Cancer's Dirty Little Secret
Bonnie Annis

After I was diagnosed with stage 2b invasive ductal carcinoma, I was told I needed to have my breasts removed. I met with the breast surgeon and discussed options available to me. After processing what I’d been told, I accepted what was to be. I went through the recommended surgery and treatment afterward.
Everything seemed to be going as well as could be expected, but a few weeks after surgery, I noticed some strange swelling in my upper arms.
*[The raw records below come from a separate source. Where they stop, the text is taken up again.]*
/-- A warp enters its handler at an address with the split that holds `lane` (09 R105, R106). -/
def Warp.enter (w : Warp) (handler : Addr) (lane : Nat) (pc resume : Addr) (fs : List LaneFault) : Warp :=
  match w.splitOf lane with
  | none => w
  | some sp =>
    let save : Save :=
      { v := w.v.filter fun e => decide (240 ≤ e.1 % 512), m := w.m, x := w.x, fpf := w.fpf, lanes := sp.lanes
        splits := w.splits.filter fun t => decide (t ≠ sp), meets := w.meets, issued := 0 }
    let w := { w with
      save := some save, meets := [], hold := [], cur := some lane, run := 0
      splits := [{ lanes := sp.lanes, pc := handler, st := .run }] }
    sp.lanes.foldl (fun w l => entryRegs w w.fault resume pc fs l) w

/-- The program's saved registers restored in the lanes that have not exited, its meeting stacks and suspended splits back, the hold
empty (09 R141). -/
def Warp.leaveHandler (w : Warp) (resumed : List Split) : Warp :=
  match w.save with
  | none => w
  | some v =>
    let live := (resumed.map fun sp => sp.lanes).flatten ++ (v.splits.map fun sp => sp.lanes).flatten
    let isLive (k : Nat) : Bool := live.any fun l => decide (l = k / 512)
    { w with
      v := v.v.foldr (fun e m => if isLive e.1 && decide (240 ≤ e.1 % 512) then Store.put m e.1 e.2 else m)
        (w.v.filter fun e => decide (e.1 % 512 < 240) || !isLive e.1)
      m := v.m.foldr (fun e m => if isLive e.1 then Store.put m e.1 e.2 else m) (w.m.filter fun e => !isLive e.1)
      x := v.x.foldr (fun e m => if isLive e.1 then Store.put m e.1 e.2 else m) (w.x.filter fun e => !isLive e.1)
      fpf := v.fpf, meets := v.meets, hold := [], save := none, splits := resumed ++ v.splits, cur := none, run := 0 }

/-! ### The end of a warp (03 R45, 09 R108, R123, 21 R296, R306) -/

/-- Block registers of a retired warp pass to the lowest-numbered warp that has not retired (09 R123). -/
def Crew.passOwner (cr : Crew) (wi : Nat) : Crew :=
  match (List.range cr.shape.warps).find? fun k => !(cr.warp k).retired with
  | none => cr
  | some k =>
    { cr with b := (List.range 64).foldl (fun b n =>
        let r : BReg := Store.get b {} n
        if r.owner = wi then Store.put b n { r with owner := k } else b) cr.b }

/-- A warp whose last lane has gone retires: what it keeps only while it runs is dropped, its block registers pass on, and its register
frame is freed (03 R45). -/
def State.retireWarp (s : State) (c k wi : Nat) : State :=
  match s.crew c k with
  | none => s
  | some cr =>
    let w := cr.warp wi
    let w := { w with
      splits := [], cur := none, meets := [], save := none, seals := [], pends := [], secs := [], retired := true }
    let s := s.setCrew c k ((cr.setWarp wi w).passOwner wi)
    (s.setCore c ((s.core c).rDrop cr.uid wi)).giveArea cr.part cr.uid wi

/-- The lanes of a warp of a crew as threads. -/
def Crew.lanesOf (cr : Crew) (wi : Nat) : List Thr := (List.range cr.shape.width).map fun l => .lane cr.uid wi l

/-- The sections of a warp that retires by `exit` are left as by `sleave`, a release of its lanes, whose write-back `exit` has done (21 R296,
R303). -/
def State.autoLeave (s : State) (ts : List Thr) (w : Warp) : State :=
  w.secs.foldl (fun s h => ((s.countSlice h.slice 0x31 1).sendLeave ts h.slice h.entry).leaveAt h.slice h.entry) s

/-- A warp ends by R108 or by termination: its keys break, its waits are dropped, every lane exits. The first status of the crew is
kept (19 R281, 21 R306). -/
def State.endWarp (s : State) (c k wi : Nat) (status : Option Word) : State :=
  match s.crew c k with
  | none => s
  | some cr =>
    let w := cr.warp wi
    let st := match cr.status, status with
      | none, some f => some { warp := wi, fault := f : CrewStatus }
      | x, _ => x
    let s := s.setCrew c k { cr with status := st }
    let s := s.dropWaiters cr.uid w
    let s := w.secs.foldl (fun s h => s.breakKey h.slice h.entry) s
    let s := { s with qwaits := s.qwaits.filter fun q => decide (¬(q.uid = cr.uid ∧ q.warp = wi)) }
    (s.retireWarp c k wi).reclass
I didn't think much about it and assumed it was a result of having not only my breasts removed, but also lymph nodes in each arm. Recovery was long and both physically and emotionally draining. I made a concerted effort to move on with my life. I made the necessary adjustments and learned to accept my physical limitations. The swelling progressed, and I noticed that as I went
throughout my daily routine, it became more pronounced. I began to get concerned and contacted my doctor. Upon examination, she told me I was suffering from lymphedema. I’d never heard of this malady before and asked her to explain. She said many women experience a disruption in the lymphatic system after having surgery for breast cancer where lymph nodes were removed.
Dumbfounded, I wondered why neither my breast surgeon, my radiation oncologist nor my oncologist had ever mentioned the possibility of lymphedema to me. I was extremely upset and went home from my appointment determined to find answers.